Fascism: A Warning Audiobook (Free)
- Madeleine Albright
- 9 h 54 min
- HarperAudio
- 2018-04-10
Summary:
From one of the most admired international leaders, comes a timely, considered, and personal look at the history and current resurgence of fascism today as well as the virulent threat it poses to international freedom, success, and peace.
At the end of the 1980s, when the Cold War ended, many, including former Secretary of State Madeleine Albright, believed that democracy had triumphed politically once and for all. Yet nearly thirty years later, the path of history no more seems certain. A about Fascism: A Caution repressive and harmful force has started to re-emerge on the global stage-sweeping across Europe, elements of Asia, and the United States-that to Albright, appears like fascism.
Based on her personal encounter growing up in Hungary less than Hitler as well as the Communist regime that followed World War II, aswell as knowledge gleaned from her distinguished diplomatic job and insights from colleagues around the world, Albright paints a clear picture of how fascism flourishes and clarifies why it really is once again taking hold worldwide, determining the factors contributing to its rise. Most importantly, she makes obvious what could happen if we fail to action against rising fascist makes today and in the near future, including the potential for financial catastrophe, a lasting spike in terrorist activity, increased sectarian violence, a rash of large-scale humanitarian emergencies, substantial human rights violations, a breakdown in multilateral cooperation, and nearly irreparable self-inflicted harm to America’s status and capacity to lead.

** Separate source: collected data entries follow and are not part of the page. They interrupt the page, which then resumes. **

theorem cellsInsert_mem {l : List (Nat × α)} {x : Nat} {v : α} {c : Nat × α}
    (h : c ∈ cellsInsert l x v) : c = (x, v) ∨ c ∈ l := by
  induction l with
  | nil => simpa [cellsInsert] using h
  | cons d l ih =>
    simp only [cellsInsert] at h
    split_ifs at h <;> simp only [List.mem_cons] at h ⊢ <;> tauto

theorem cellsErase_mem {l : List (Nat × α)} {x : Nat} {c : Nat × α} (h : c ∈ cellsErase l x) : c ∈ l := by
  induction l with
  | nil => simp [cellsErase] at h
  | cons d l ih =>
    simp only [cellsErase] at h
    split_ifs at h <;> simp only [List.mem_cons] at h ⊢ <;> tauto

theorem cellsSorted_cons {a : Nat} {v : α} {l : List (Nat × α)} :
    cellsSorted ((a, v) :: l) = true ↔ (∀ c ∈ l, a < c.1) ∧ cellsSorted l = true := by
  simp [cellsSorted]

theorem cellsSorted_insert {l : List (Nat × α)} (x : Nat) (v : α) (h : cellsSorted l = true) :
    cellsSorted (cellsInsert l x v) = true := by
  induction l with
  | nil => simp [cellsInsert, cellsSorted]
  | cons d l ih =>
    obtain ⟨a, w⟩ := d
    have h' := cellsSorted_cons.1 h
    simp only [cellsInsert]
    split_ifs with h1 h2
    · refine cellsSorted_cons.2 ⟨fun c hc => ?_, h⟩
      rcases List.mem_cons.1 hc with rfl | hc
      · exact h1
      · exact h1.trans (h'.1 c hc)
    · exact cellsSorted_cons.2 ⟨h2 ▸ h'.1, h'.2⟩
    · refine cellsSorted_cons.2 ⟨fun c hc => ?_, ih h'.2⟩
      rcases cellsInsert_mem hc with rfl | hc
      · show a < x; omega
      · exact h'.1 c hc

theorem cellsSorted_erase {l : List (Nat × α)} (x : Nat) (h : cellsSorted l = true) :
    cellsSorted (cellsErase l x) = true := by
  induction l with
  | nil => rfl
  | cons d l ih =>
    have h' := cellsSorted_cons.1 h
    simp only [cellsErase]
    split_ifs
    · exact h'.2
    · exact cellsSorted_cons.2 ⟨fun c hc => h'.1 c (cellsErase_mem hc), ih h'.2⟩

theorem cellsLookup_none {l : List (Nat × α)} {x : Nat} (h : ∀ c ∈ l, x < c.1) : cellsLookup l x = none := by
  induction l with
  | nil => rfl
  | cons d l ih =>
    have := h d (by simp)
    rw [cellsLookup, if_neg (by omega), ih fun c hc => h c (by simp [hc])]

theorem cellsLookup_erase {l : List (Nat × α)} (x y : Nat) (h : cellsSorted l = true) :
    cellsLookup (cellsErase l x) y = if y = x then none else cellsLookup l y := by
  induction l with
  | nil => simp [cellsErase, cellsLookup]
  | cons d l ih =>
    obtain ⟨a, w⟩ := d
    have h' := cellsSorted_cons.1 h
    simp only [cellsErase]
    split_ifs with h1 h2 h2
    · rw [h2, ← h1, cellsLookup_none h'.1]
    · rw [cellsLookup, if_neg (by omega)]
    · rw [cellsLookup, if_neg (by omega), ih h'.2, if_pos h2]
    · simp only [cellsLookup, ih h'.2, if_neg h2]

theorem cellsLookup_mem {l : List (Nat × α)} {x : Nat} {v : α} (h : cellsLookup l x = some v) : (x, v) ∈ l := by
  induction l with
  | nil => simp [cellsLookup] at h
  | cons d l ih =>
    obtain ⟨a, w⟩ := d
    simp only [cellsLookup] at h
    split_ifs at h with h1
    · simp_all
    · exact List.mem_cons_of_mem _ (ih h)

/-! ### Buffers -/

theorem bufWf_iff {b : Buf} : bufWf b = true ↔ cellsSorted b = true ∧ ∀ c ∈ b, c.2 ≠ 0 := by
  simp [bufWf]

theorem bufWf_nil : bufWf [] = true := rfl

theorem bufWf_write {b : Buf} (off : Nat) (v : Sample) (h : bufWf b = true) : bufWf (bufWrite b off v) = true := by
  rw [bufWf_iff] at h ⊢
  simp only [bufWrite]
  split_ifs with hv
  · exact ⟨cellsSorted_erase _ h.1, fun c hc => h.2 c (cellsErase_mem hc)⟩
  · refine ⟨cellsSorted_insert _ _ h.1, fun c hc => ?_⟩
    rcases cellsInsert_mem hc with rfl | hc
    · exact hv
    · exact h.2 c hc

/-- A sample reads as what was last written there, and every other sample as before. -/
theorem bufRead_write {b : Buf} (off x : Nat) (v : Sample) (h : bufWf b = true) :
    bufRead (bufWrite b off v) x = if x = off then v else bufRead b x := by
  rw [bufWf_iff] at h
  simp only [bufRead, bufWrite]
  split_ifs with hv hx hx <;> simp [cellsLookup_erase _ _ h.1, cellsLookup_insert, hx, hv]

theorem bufWf_storeSamples {b : Buf} (l : List (Nat × Int)) (h : bufWf b = true) :
    bufWf (storeSamples b l) = true := by
  induction l generalizing b with
  | nil => exact h
  | cons e l ih => exact ih (bufWf_write _ _ h)

/-- Stores leave every address they do not name. -/
theorem bufRead_storeSamples_other {b : Buf} {l : List (Nat × Int)} {x : Nat} (h : bufWf b = true)
    (hx : ∀ e ∈ l, e.1 ≠ x) : bufRead (storeSamples b l) x = bufRead b x := by
  induction l generalizing b with
  | nil => rfl
  | cons e l ih =>
    rw [storeSamples, ih (bufWf_write _ _ h) fun e he => hx e (by simp [he]), bufRead_write _ _ _ h,
      if_neg fun hc => hx e (by simp) hc.symm]

/-- A stored sample reads back, where no two stores name one address. -/
theorem bufRead_storeSamples_mem {b : Buf} {l : List (Nat × Int)} {x : Nat} {v : Int} (h : bufWf b = true)
    (hl : (l.map Prod.fst).Nodup) (hx : (x, v) ∈ l) : bufRead (storeSamples b l) x = wrap16 v := by
  induction l generalizing b with
  | nil => simp at hx
  | cons e l ih =>
    simp only [List.map_cons, List.nodup_cons] at hl
    rcases List.mem_cons.1 hx with rfl | hx
    · rw [storeSamples, bufRead_storeSamples_other (bufWf_write _ _ h), bufRead_write _ _ _ h, if_pos rfl]
      intro e he hc
      exact hl.1 (List.mem_map.2 ⟨e, he, hc⟩)
    · exact ih (bufWf_write _ _ h) hl.2 hx

theorem bufWf_mcStore {b : Buf} (dl : Bool) (pitch : Nat) (off : Int) (val : Nat → Nat → Int) (l : List (Nat × Nat))
    (h : bufWf b = true) : bufWf (mcStore dl pitch off val b l) = true := by
  induction l generalizing b with
  | nil => exact h
  | cons e l ih => exact ih (bufWf_write _ _ h)

/-- A prediction leaves every address outside its block. -/
theorem bufRead_mcStore_other {b : Buf} (dl : Bool) (pitch : Nat) (off : Int) (val : Nat → Nat → Int)
    {l : List (Nat × Nat)} {x : Nat} (h : bufWf b = true) (hx : ∀ e ∈ l, blockAddr off pitch e.1 e.2 ≠ x) :
    bufRead (mcStore dl pitch off val b l) x = bufRead b x := by
  induction l generalizing b with
  | nil => rfl
  | cons e l ih =>
    rw [mcStore, ih (bufWf_write _ _ h) fun e he => hx e (by simp [he]), bufRead_write _ _ _ h,
      if_neg fun hc => hx e (by simp) hc.symm]

/-- A predicted sample, where no two positions of the block have one address. -/
theorem bufRead_mcStore_mem {b : Buf} (dl : Bool) (pitch : Nat) (off : Int) (val : Nat → Nat → Int)
    {l : List (Nat × Nat)} {r c : Nat} (h : bufWf b = true)
    (hl : (l.map fun e => blockAddr off pitch e.1 e.2).Nodup) (hx : (r, c) ∈ l) :
    bufRead (mcStore dl pitch off val b l) (blockAddr off pitch r c)
      = wrap16 (if dl then (bufRead b (blockAddr off pitch r c)).toInt + val r c else val r c) := by
  induction l generalizing b with
  | nil => simp at hx
  | cons e l ih =>
    simp only [List.map_cons, List.nodup_cons] at hl
    rcases List.mem_cons.1 hx with rfl | hx
    · rw [mcStore, bufRead_mcStore_other _ _ _ _ (bufWf_write _ _ h), bufRead_write _ _ _ h, if_pos rfl]
      intro e he hc
      exact hl.1 (hc ▸ List.mem_map_of_mem (f := fun e : Nat × Nat => blockAddr off pitch e.1 e.2) he)
    · have hne : blockAddr off pitch r c ≠ blockAddr off pitch e.1 e.2 := by
        intro hc
        exact hl.1 (hc ▸ List.mem_map_of_mem (f := fun e : Nat × Nat => blockAddr off pitch e.1 e.2) hx)
      rw [mcStore, ih (bufWf_write _ _ h) hl.2 hx, bufRead_write _ _ _ h, if_neg hne]

theorem bufWf_copySamples {src b : Buf} (l : List Nat) (h : bufWf b = true) : bufWf (copySamples src b l) = true := by
  induction l generalizing b with
  | nil => exact h
  | cons a l ih => exact ih (bufWf_write _ _ h)

theorem bufRead_copySamples {src b : Buf} (l : List Nat) (x : Nat) (h : bufWf b = true) :
    bufRead (copySamples src b l) x = if x ∈ l then bufRead src x else bufRead b x := by
  induction l generalizing b with
  | nil => simp [copySamples]
  | cons a l ih =>
    rw [copySamples, ih (bufWf_write _ _ h), bufRead_write _ _ _ h]
    by_cases h1 : x ∈ l <;> by_cases h2 : x = a <;> simp [h1, h2]

theorem cellsSorted_storeBytes {c : List Host.Cell} (l : List (Nat × Byte)) (h : cellsSorted c = true) :
    cellsSorted (storeBytes c l) = true := by
  induction l generalizing c with
  | nil => exact h
  | cons e l ih => exact ih (cellsSorted_insert _ _ h)

/-- Bytes not named by a list of writes keep their value. -/
theorem lookup_storeBytes_other {c : List Host.Cell} {l : List (Nat × Byte)} {x : Nat} (hx : ∀ e ∈ l, e.1 ≠ x) :
    cellsLookup (storeBytes c l) x = cellsLookup c x := by
  induction l generalizing c with
  | nil => rfl
  | cons e l ih =>
    rw [storeBytes, ih fun e he => hx e (by simp [he]), cellsLookup_insert, if_neg fun hc => hx e (by simp) hc.symm]

/-- A written byte reads back, where no two writes name one address. -/
theorem lookup_storeBytes_mem {c : List Host.Cell} {l : List (Nat × Byte)} {x : Nat} {v : Byte}
    (hl : (l.map Prod.fst).Nodup) (hx : (x, v) ∈ l) : cellsLookup (storeBytes c l) x = some v := by
  induction l generalizing c with
  | nil => simp at hx
  | cons e l ih =>
    simp only [List.map_cons, List.nodup_cons] at hl
    rcases List.mem_cons.1 hx with rfl | hx
    · rw [storeBytes, lookup_storeBytes_other, cellsLookup_insert, if_pos rfl]
      intro e he hc
      exact hl.1 (List.mem_map.2 ⟨e, he, hc⟩)
    · exact ih hl.2 hx

/-! ### Memory -/

theorem Memory.wf_iff {m : Memory} : m.wf = true ↔
    cellsSorted m.arena = true ∧ (∀ e ∈ m.arena, bufWf e.2 = true) ∧ ∀ c ∈ m.out.toList, cellsSorted c = true := by
  simp only [Memory.wf, Bool.and_eq_true, List.all_eq_true, and_assoc]

/-- Every buffer of a canonical memory is canonical. -/
theorem State.bufWf_bufferOf {s : State} (h : s.mem.wf = true) (p b k : Nat) : bufWf (s.bufferOf p b k) = true := by
  simp only [State.bufferOf, State.buffer?]
  split_ifs
  · cases hl : cellsLookup s.mem.arena (bufKey p b k) with
    | none => rfl
    | some v => exact (Memory.wf_iff.1 h).2.1 _ (cellsLookup_mem hl)
  · rfl

/-- Every output plane of a canonical memory is canonical. -/
theorem State.sorted_outPlane {s : State} (h : s.mem.wf = true) (t : Fin 3) : cellsSorted (s.outPlane t) = true :=
  (Memory.wf_iff.1 h).2.2 _ (by simp [State.outPlane])

/-- Writing a buffer keeps the canonical form. -/
theorem State.wf_setBuffer {s : State} (p b k : Nat) {buf : Buf} (h : s.mem.wf = true) (hb : bufWf buf = true) :
    (s.setBuffer p b k buf).mem.wf = true := by
  obtain ⟨h1, h2, h3⟩ := Memory.wf_iff.1 h
  refine Memory.wf_iff.2 ⟨?_, ?_, h3⟩
  · show cellsSorted (if s.hasBuffer p b k = true then _ else _) = true
    split_ifs
    · exact cellsSorted_insert _ _ h1
    · exact h1
  · show ∀ e ∈ (if s.hasBuffer p b k = true then cellsInsert s.mem.arena (bufKey p b k) buf else s.mem.arena), bufWf e.2 = true
    split_ifs
    · intro e he
      rcases cellsInsert_mem he with rfl | he
      · exact hb
      · exact h2 e he
    · exact h2

/-- Writing an output plane keeps the canonical form. -/
theorem State.wf_setOut {s : State} (t : Fin 3) {c : List Host.Cell} (h : s.mem.wf = true)
    (hc : cellsSorted c = true) : (s.setOut t c).mem.wf = true := by
  obtain ⟨h1, h2, h3⟩ := Memory.wf_iff.1 h
  refine Memory.wf_iff.2 ⟨h1, h2, fun x hx => ?_⟩
  simp only [State.setOut_mem, Vector.mem_toList_iff] at hx h3
  rcases Vector.mem_or_eq_of_mem_set hx with hx | rfl
  · exact h3 x hx
  · exact hc

theorem bufKey_inj {p b k p' b' k' : Nat} (hb : b < 8) (hk : k < 4) (hb' : b' < 8) (hk' : k' < 4) :
    bufKey p b k = bufKey p' b' k' ↔ p = p' ∧ b = b' ∧ k = k' := by
  simp only [bufKey]; omega

/-- What each buffer is after one of them was written. -/
theorem State.buffer_setBuffer (s : State) (p b k p' b' k' : Nat) (buf : Buf) :
    (s.setBuffer p b k buf).buffer? p' b' k'
      = if (p' = p ∧ b' = b ∧ k' = k) ∧ s.hasBuffer p b k = true then some buf else s.buffer? p' b' k' := by
  by_cases he : s.hasBuffer p b k = true
  · have hk : b < 8 ∧ k < 4 := by
      by_contra hc
      rw [State.hasBuffer, State.buffer?, if_neg hc] at he
      simp at he
    have ha : (s.setBuffer p b k buf).mem.arena = cellsInsert s.mem.arena (bufKey p b k) buf := by
      show (if s.hasBuffer p b k = true then _ else _) = _
      rw [if_pos he]
    simp only [State.buffer?, ha, he, and_true]
    by_cases hk' : b' < 8 ∧ k' < 4
    · rw [if_pos hk', if_pos hk', cellsLookup_insert]
      simp only [bufKey_inj hk'.1 hk'.2 hk.1 hk.2]
    · rw [if_neg hk', if_neg hk', if_neg]
      rintro ⟨-, rfl, rfl⟩
      exact hk' hk
  · have ha : (s.setBuffer p b k buf).mem.arena = s.mem.arena := by
      show (if s.hasBuffer p b k = true then _ else _) = _
      rw [if_neg he]
    simp only [State.buffer?, ha, he, and_false, if_neg, Bool.false_eq_true, not_false_eq_true]

theorem State.hasBuffer_setBuffer (s : State) (p b k p' b' k' : Nat) (buf : Buf) :
    (s.setBuffer p b k buf).hasBuffer p' b' k' = s.hasBuffer p' b' k' := by
  rw [State.hasBuffer, State.buffer_setBuffer]
  split_ifs with h
  · obtain ⟨⟨rfl, rfl, rfl⟩, h⟩ := h
    exact h.symm
  · rfl

theorem State.bufferOf_setBuffer (s : State) (p b k p' b' k' : Nat) (buf : Buf) :
    (s.setBuffer p b k buf).bufferOf p' b' k'
      = if (p' = p ∧ b' = b ∧ k' = k) ∧ s.hasBuffer p b k = true then buf else s.bufferOf p' b' k' := by
  simp only [State.bufferOf, State.buffer_setBuffer]
  split_ifs <;> rfl

/-- What each sample is after a buffer was written. -/
theorem State.sample_setBuffer (s : State) (p b k p' b' k' off : Nat) (buf : Buf) :
    (s.setBuffer p b k buf).sample p' b' k' off
      = if (p' = p ∧ b' = b ∧ k' = k) ∧ s.hasBuffer p b k = true then bufRead buf off
        else s.sample p' b' k' off := by
  simp only [State.sample, State.bufferOf_setBuffer]
  split_ifs <;> rfl

theorem State.outByte_setOut (s : State) (t t' : Fin 3) (c : List Host.Cell) (a : Nat) :
    (s.setOut t c).outByte t' a = if t' = t then cellsLookup c a else s.outByte t' a := by
  simp only [State.outByte, State.outPlane, State.setOut_mem]
  by_cases h : t' = t
  · subst h; simp
  · rw [if_neg h]
    simp only [Fin.getElem_fin]
    rw [Vector.getElem_set_ne]
    exact fun hc => h (Fin.ext hc.symm)

/-- A kernel's stores keep the canonical form. -/
theorem State.wf_writeBlock {s : State} (d : Dst) (pitch n : Nat) (o : KernelOut) (h : s.mem.wf = true) :
    (s.writeBlock d pitch n o).mem.wf = true :=
  State.wf_setBuffer (s := s) _ _ _ h (bufWf_storeSamples _ (State.bufWf_bufferOf h _ _ _))

/-- A prediction keeps the canonical form. -/
theorem State.wf_mcWrite {s : State} (o : McOps) (n : Nat) (dl : Bool) (v : Nat → Nat → Int) (h : s.mem.wf = true) :
    (s.mcWrite o n dl v).mem.wf = true :=
  State.wf_setBuffer _ _ _ h (bufWf_mcStore _ _ _ _ _ (State.bufWf_bufferOf h _ _ _))

theorem sorted_flatMap_of_lt {β : Type} (f : β → List (Nat × α)) (l : List β) (lo hi : β → Nat)
    (hf : ∀ x ∈ l, cellsSorted (f x) = true ∧ ∀ c ∈ f x, lo x ≤ c.1 ∧ c.1 < hi x)
    (hl : l.Pairwise fun x y => hi x ≤ lo y) : cellsSorted (l.flatMap f) = true := by
  induction l with
  | nil => rfl
  | cons x l ih =>
    have happ : ∀ (u w : List (Nat × α)), cellsSorted u = true → cellsSorted w = true →
        (∀ c ∈ u, ∀ d ∈ w, c.1 < d.1) → cellsSorted (u ++ w) = true := by
      intro u w hu hw huw
      induction u with
      | nil => exact hw
      | cons c u ihu =>
        have hc := cellsSorted_cons.1 hu
        refine cellsSorted_cons.2 ⟨fun d hd => ?_, ihu hc.2 fun c' hc' => huw c' (by simp [hc'])⟩
        rcases List.mem_append.1 hd with hd | hd
        · exact hc.1 d hd
        · exact huw c (by simp) d hd
    rw [List.flatMap_cons]
    rw [List.pairwise_cons] at hl
    refine happ _ _ (hf x (by simp)).1 (ih (fun y hy => hf y (by simp [hy])) hl.2) fun c hc d hd => ?_
    obtain ⟨y, hy, hd⟩ := List.mem_flatMap.1 hd
    have h1 := ((hf x (by simp)).2 c hc).2
    have h2 := ((hf y (by simp [hy])).2 d hd).1
    have h3 := hl.1 y hy
    omega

Albright offers crystal clear solutions, including adjusting to the ubiquity of social media marketing as well as the changing nature of the work environment, and understanding regular citizens’ universal desire to have resources of constancy and morality within their lives. She contends that we must stimulate economic growth and thin the gap between the wealthy and poor, urban and rural, women and men, and qualified and unskilled; function across edges to react to transnational issues; and ultimately notice that democracy’s exclusive virtue is definitely its ability-through cause and open up debate-to discover remedies because of its own shortcomings.